theorem exec_icmpv6Request_other (h : s.mgmt.linkUp = false ∨ ownAddress s target = false) : exec (.icmpv6Request target echo) s = .next s :=
  congrArg _ (if_neg (by rcases h with h | h <;> simp [h]))

theorem ownAddress_linkLocal : ownAddress s linkLocal = true := by simp [ownAddress]

theorem ownAddress_static (hl : s.mgmt.ipv6.length = 16) (hn : s.mgmt.ipv6.any (· != 0) = true) : ownAddress s s.mgmt.ipv6 = true := by
  have hfull : padTo 16 s.mgmt.ipv6 = s.mgmt.ipv6 := by simp [padTo, hl, zeros, List.take_of_length_le]
  simp only [ownAddress, hn, hfull, beq_self_eq_true, Bool.and_self, Bool.or_true]

end

/-- Settles O54: the line by what pends on it, the port by its link, its sessions and its addresses. -/
theorem alertsAndTheManagementPort : Obligations.AlertsAndTheManagementPort := by
  rintro s via v n anchor g high echo target rfl
  refine ⟨fun hw hv hp => ?_, fun hw hv hp hn => ?_, fun hw hv => ?_, exec_alertSample_begins, exec_alertSample_ends, exec_alertSample_lasts,
    exec_alertSample_stuck, exec_alertStuck_first, exec_alertStuck_again, fun hw => ⟨?_, ?_⟩, exec_notify_one, exec_notify_clear, exec_mgmtLinkUp_powered,
    exec_mgmtLinkSyncLost_up, exec_mgmtLinkSyncLost_down, exec_dtlsHandshake_letIn, exec_dtlsHandshake_badChain, exec_dtlsSessionClose_open,
    exec_dtlsSessionClose_none, exec_icmpv6Request_own, exec_icmpv6Request_other, ownAddress_linkLocal, ownAddress_static, rfl⟩
  · rw [exec_alertAck_eq, doWrite_accept hw (wAlertAck_high hv hp), alertsLeft]
  · rw [exec_alertAck_eq, doWrite_accept hw (wAlertAck_ends hv hp hn)]
  · rw [exec_alertAck_eq, doWrite_refusal hw (by rw [wAlertAck_reserved hv]; rfl), wAlertAck_reserved hv]
  · rw [exec_alertLineEnable_eq, doWrite_accept hw wLineEnable_high]
  · rw [exec_alertLineEnable_eq, doWrite_valueRefused hw wLineEnable_low]

end Sys2Proof.Machine

namespace Sys2Proof.Machine

/-! ### FAULT and ROLLBACK (R483, R484, R491, R492) -/

theorem exec_fault_eq (s : State) (p : Packet) : exec (.fault p) s = execFault p s := rfl
theorem exec_coordinatorRollback_eq (s : State) : exec .coordinatorRollback s = execCoordinatorRollback s := rfl
theorem exec_rollback_eq (s : State) (p : Packet) : exec (.rollback p) s = execRollback p s := rfl
theorem exec_rollbackWaitExpiry_eq (s : State) : exec .rollbackWaitExpiry s = execRollbackWaitExpiry s := rfl

section
variable {s : State} {p : Packet} {r : Run} {k : Nat}

/-- R484: a well-formed CONTROL packet of a kind is a CONTROL packet. -/
theorem kind_of_isControl {n : Nat} (h : isControl p n = true) : p.kind = kControl := by
  simp only [isControl, Bool.and_eq_true, beq_iff_eq] at h
  exact h.1.1.1

theorem exec_fault_names (hc : isControl p 4 = true) (hm : faultMatches s p = true) (hf : faultable s = true) :
    exec (.fault p) s = .next (keepPeerFault (stepFault s Code.stepFault 0 0 (some (fld (p.pay 0) 43 32)) 0 false) (peerFaultOf p)) := by
  simp only [exec_fault_eq, execFault, kind_of_isControl hc, hc, hm, hf, ne_eq, not_true_eq_false, Bool.not_true, Bool.false_eq_true, if_false, if_true]

theorem exec_fault_otherLaunch (hc : isControl p 4 = true) (hm : faultMatches s p = false) (hr : s.faults.rollback = .none) :
    exec (.fault p) s = .next (rinc s (Reg.faultCounts.at Code.stepFault)) := by
  have hnone : ¬ Rollback.none = .faulted := by decide
  simp only [exec_fault_eq, execFault, kind_of_isControl hc, hc, hm, hr, hnone, ne_eq, not_true_eq_false, Bool.not_true, Bool.false_eq_true, if_false]

/-- R492: a package that coordinates and holds the FAULT of every participant. -/
structure Coordinates (s : State) (r : Run) : Prop where
  run : s.last.run = some r
  faulted : s.faults.rollback = .faulted
  own : coordinator s r = some (ownChip s)
  all : allFaults s r = true

theorem Coordinates.acts (h : Coordinates s r) :
    ¬ (s.faults.rollback ≠ .faulted ∨ coordinator s r ≠ some (ownChip s) ∨ allFaults s r = false) := by simp [h.faulted, h.own, h.all]

theorem exec_coordinatorRollback_step (h : Coordinates s r) (hk : restartStep s r = some k) (hl : s.faults.lastS ≠ some k) :
    exec .coordinatorRollback s = .next (actRollback (sendRollback s r k false) r k (rget s Reg.stepNumber) (greatestBeat s)) := by
  simp only [exec_coordinatorRollback_eq, execCoordinatorRollback, h.run, if_neg h.acts, hk, hl, false_and, if_false]

theorem exec_coordinatorRollback_noStep (h : Coordinates s r) (hk : restartStep s r = none) :
    exec .coordinatorRollback s = .next (abandonRollback (sendRollback s r 0 true)) := by
  simp only [exec_coordinatorRollback_eq, execCoordinatorRollback, h.run, if_neg h.acts, hk]

theorem exec_coordinatorRollback_waits (hr : s.last.run = some r) (ha : allFaults s r = false) : exec .coordinatorRollback s = .next s := by
  simp only [exec_coordinatorRollback_eq, execCoordinatorRollback, hr, ha, or_true, if_true]

theorem exec_rollback_coordinator (hc : isControl p 5 = true) (hr : s.last.run = some r) (hf : s.faults.rollback = .faulted)
    (ho : coordinator s r = some p.src) : exec (.rollback p) s
      = .next (if bit (p.pay 4) 61 then abandonRollback s else actRollback s r (fld (p.pay 3) 63 32) (fld (p.pay 1) 31 0) (p.pay 5).toNat) := by
  simp only [exec_rollback_eq, execRollback, kind_of_isControl hc, hc, hr, hf, ho, ne_eq, not_true_eq_false, Bool.not_true, Bool.false_eq_true, or_self, if_false]

theorem exec_rollbackWaitExpiry_participant (hr : s.last.run = some r) (hf : s.faults.rollback = .faulted) (ho : coordinator s r ≠ some (ownChip s)) :
    exec .rollbackWaitExpiry s = .next (abandonRollback s) := by
  simp only [exec_rollbackWaitExpiry_eq, execRollbackWaitExpiry, hr, hf, ho, ne_eq, not_true_eq_false, if_false]

theorem exec_rollbackWaitExpiry_idle (hf : s.faults.rollback ≠ .faulted) : exec .rollbackWaitExpiry s = .next s := congrArg _ (if_pos hf)

end

/-! ### Restoration and replay (R491, R493, R494, R518) -/

theorem exec_restoreDone_eq (s : State) (ok : Bool) : exec (.restoreDone ok) s = execRestoreDone ok s := rfl
theorem exec_treadReplayInput_eq (s : State) : exec .treadReplayInput s = execTreadReplayInput s := rfl
theorem exec_replayEnd_eq (s : State) : exec .replayEnd s = execReplayEnd s := rfl

section
variable {s : State} {r : Run} {k chip base : Nat} {ok : Bool} {x : TreadRec}

/-- R493: what the end of a restore does, by the READs that are out and the lines that could not be read. -/
theorem exec_restoreDone_restoring (hs : s.faults.rollback = .restoring) (hr : s.faults.restore = some (k, chip, base)) : exec (.restoreDone ok) s
    = .next (if s.faults.restoreOut ≠ 0 then s else if !ok ∨ s.faults.restoreBad ≠ 0 then abandonRollback s else restored s k chip base) := by
  simp only [exec_restoreDone_eq, execRestoreDone, hs, hr]

/-- R494: what a package in REPLAYING does with the next logged input. -/
theorem exec_treadReplayInput_next (hr : s.last.run = some r) (hs : s.faults.rollback = .replaying) (hx : replayNext s r = some x) :
    exec .treadReplayInput s = .next (if !replayDue s r x || replayBlocked s x then s
      else replayRecord { s with trace := { s.trace with replayAt := x.pos + treadSize x } } r x) := by
  simp only [exec_treadReplayInput_eq, execTreadReplayInput, hr, hs, hx, ne_eq, not_true_eq_false, if_false]

theorem exec_replayEnd_past (hr : s.last.run = some r) (hs : s.faults.rollback = .replaying) (hb : r.bench = false) (hn : s.faults.faultBeat < nowSched s) :
    exec .replayEnd s = .next (rollbackInjectionDone (restartFlights { s with faults := { s.faults with rollback := .none } })) := by
  simp only [exec_replayEnd_eq, execReplayEnd, hr, hs, hb, decide_eq_true hn, ne_eq, not_true_eq_false, if_false, Bool.not_false, Bool.and_self, Bool.not_true,
    Bool.false_eq_true]

theorem exec_replayEnd_before (hr : s.last.run = some r) (hs : s.faults.rollback = .replaying) (hn : nowSched s ≤ s.faults.faultBeat) :
    exec .replayEnd s = .next s := by
  simp only [exec_replayEnd_eq, execReplayEnd, hr, hs, decide_eq_false (Nat.not_lt.2 hn), ne_eq, not_true_eq_false, if_false, Bool.and_false, Bool.not_false,
    if_true]

end

/-! ### Epochs, reports and lost peers (R480, R497, R498) -/

theorem exec_faultEpochWrite_eq (s : State) (via : Via) (v : Nat) : exec (.faultEpochWrite via v) s = .next (doWrite s via 0x7000 1 (wFaultEpoch v)) := rfl
theorem exec_faultAck_eq (s : State) (via : Via) (chip : Nat) : exec (.faultAck via chip) s = .next (doWrite s via 0x7000 2 (wFaultAck chip)) := rfl
theorem exec_reportHoldoffExpiry_eq (s : State) : exec .reportHoldoffExpiry s = execReportHoldoffExpiry s := rfl
theorem exec_peerLost_eq (s : State) (chip : Nat) : exec (.peerLost chip) s = execPeerLost chip s := rfl

/-- R497: the state under a newer fault epoch, with its log's generation begun. -/
def epochBegun (s : State) (v : Nat) : State :=
  traceGeneration (rset { s with faults := { s.faults with epochExt := extend 32 s.faults.epochExt v, held := [], reported := [], acked := [] } } Reg.faultEpoch v)
    2 (extend 32 s.faults.epochExt v)

section
variable {s : State} {v chip : Nat} {h : HeldReport}

theorem wFaultEpoch_newer (hn : newer 32 v (rget s Reg.faultEpoch) = true) :
    wFaultEpoch v s = accept (treadLog (epochBegun s v) 7 (ownChip (epochBegun s v)) 0 (extend 32 s.faults.epochExt v) []) := if_neg (by simp [hn])

theorem wFaultEpoch_older (hn : newer 32 v (rget s Reg.faultEpoch) = false) : wFaultEpoch v s = (Code.valueRefused, s) := if_pos (by simp [hn])

theorem wFaultAck_chip (hc : chip ≤ 0xF7F) : wFaultAck chip s = accept { s with faults := { s.faults with
    held := s.faults.held.filter (fun h => h.chip != chip)
    acked := if s.faults.acked.contains chip then s.faults.acked else s.faults.acked ++ [chip] } } := if_neg (Nat.not_lt.2 hc)

theorem exec_reportHoldoffExpiry_one (hh : s.faults.held = [h]) :
    exec .reportHoldoffExpiry s = .next (report { s with faults := { s.faults with held := [] } } h.code) := by
  simp only [exec_reportHoldoffExpiry_eq, execReportHoldoffExpiry, hh, List.foldl_nil, List.erase_cons_head]

theorem exec_reportHoldoffExpiry_none (hh : s.faults.held = []) : exec .reportHoldoffExpiry s = .next s := by
  simp only [exec_reportHoldoffExpiry_eq, execReportHoldoffExpiry, hh]

theorem exec_peerLost_down (hn : lanesNaming s chip ≠ [])
    (hd : ∀ l ∈ lanesNaming s chip, laneStatus s (l / 32) (reverseLane (l / 32) (l % 32)) = .down) :
    exec (.peerLost chip) s = .next (raise s { code := Code.peerLost, failed := some chip }) := by
  have hnone : (lanesNaming s chip).any (fun l => laneStatus s (l / 32) (reverseLane (l / 32) (l % 32)) != .down) = false :=
    List.any_eq_false.2 fun l hl => by simp [hd l hl]
  exact congrArg _ (if_neg (by simp [hn, hnone]))

theorem exec_peerLost_unnamed (hn : lanesNaming s chip = []) : exec (.peerLost chip) s = .next s := congrArg _ (if_pos (.inl (by simp [hn])))

end

/-- Settles O55: a packet by the launch it names, a rollback by who coordinates and what all hold, a restore by its READs, a replay by its next record and
the fault's beat, a report by what is held. -/
theorem faultsRollBack : Obligations.FaultsRollBack := by
  intro s via p r k chip base v ext x h
  refine ⟨exec_fault_names, exec_fault_otherLaunch, fun hr hf ho ha => exec_coordinatorRollback_step ⟨hr, hf, ho, ha⟩,
    fun hr hf ho ha => exec_coordinatorRollback_noStep ⟨hr, hf, ho, ha⟩, exec_coordinatorRollback_waits, fun hc hr hf ho hb => ?_, fun hc hr hf ho hb => ?_,
    exec_rollbackWaitExpiry_participant, exec_rollbackWaitExpiry_idle, fun hs hr ho hb => ?_, fun hs hr ho hb => ?_, fun hs hr ho => ?_, fun hs hr ho => ?_,
    fun hr hs hx hd hb => ?_, fun hr hs hx hd => ?_, exec_replayEnd_past, exec_replayEnd_before, fun hw hn he => ⟨epochBegun s v, ?_, ?_⟩, fun hw hn => ?_,
    fun hw hc => ?_, exec_reportHoldoffExpiry_one, exec_reportHoldoffExpiry_none, exec_peerLost_down, exec_peerLost_unnamed⟩
  · rw [exec_rollback_coordinator hc hr hf ho, if_neg (by simp [hb])]
  · rw [exec_rollback_coordinator hc hr hf ho, if_pos hb]
  · rw [exec_restoreDone_restoring hs hr, if_neg (not_not_intro ho), if_neg (by simp [hb])]
  · rw [exec_restoreDone_restoring hs hr, if_neg (not_not_intro ho), if_pos (.inr hb)]
  · rw [exec_restoreDone_restoring hs hr, if_neg (not_not_intro ho), if_pos (.inl rfl)]
  · rw [exec_restoreDone_restoring hs hr, if_pos ho]
  · rw [exec_treadReplayInput_next hr hs hx, if_neg (by simp [hd, hb])]
  · rw [exec_treadReplayInput_next hr hs hx, if_pos (by simp [hd])]
  · rw [he, epochBegun]
  · rw [exec_faultEpochWrite_eq, doWrite_accept hw (wFaultEpoch_newer hn), he]
  · rw [exec_faultEpochWrite_eq, doWrite_valueRefused hw (wFaultEpoch_older hn)]
  · rw [exec_faultAck_eq, doWrite_accept hw (wFaultAck_chip hc)]

end Sys2Proof.Machine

○ ○ ○ ○ ○

#### [How to complete this task]
Out of the data above, give again only the lines starting at the one holding "s.faults with epochExt" and ending at the one holding "(hd : ∀ l ∈ lanesNaming", unchanged.

#### [Solution to the problem]
  traceGeneration (rset { s with faults := { s.faults with epochExt := extend 32 s.faults.epochExt v, held := [], reported := [], acked := [] } } Reg.faultEpoch v)
    2 (extend 32 s.faults.epochExt v)

section
variable {s : State} {v chip : Nat} {h : HeldReport}

theorem wFaultEpoch_newer (hn : newer 32 v (rget s Reg.faultEpoch) = true) :
    wFaultEpoch v s = accept (treadLog (epochBegun s v) 7 (ownChip (epochBegun s v)) 0 (extend 32 s.faults.epochExt v) []) := if_neg (by simp [hn])

theorem wFaultEpoch_older (hn : newer 32 v (rget s Reg.faultEpoch) = false) : wFaultEpoch v s = (Code.valueRefused, s) := if_pos (by simp [hn])

theorem wFaultAck_chip (hc : chip ≤ 0xF7F) : wFaultAck chip s = accept { s with faults := { s.faults with
    held := s.faults.held.filter (fun h => h.chip != chip)
    acked := if s.faults.acked.contains chip then s.faults.acked else s.faults.acked ++ [chip] } } := if_neg (Nat.not_lt.2 hc)

theorem exec_reportHoldoffExpiry_one (hh : s.faults.held = [h]) :
    exec .reportHoldoffExpiry s = .next (report { s with faults := { s.faults with held := [] } } h.code) := by
  simp only [exec_reportHoldoffExpiry_eq, execReportHoldoffExpiry, hh, List.foldl_nil, List.erase_cons_head]

theorem exec_reportHoldoffExpiry_none (hh : s.faults.held = []) : exec .reportHoldoffExpiry s = .next s := by
  simp only [exec_reportHoldoffExpiry_eq, execReportHoldoffExpiry, hh]

theorem exec_peerLost_down (hn : lanesNaming s chip ≠ [])
    (hd : ∀ l ∈ lanesNaming s chip, laneStatus s (l / 32) (reverseLane (l / 32) (l % 32)) = .down) :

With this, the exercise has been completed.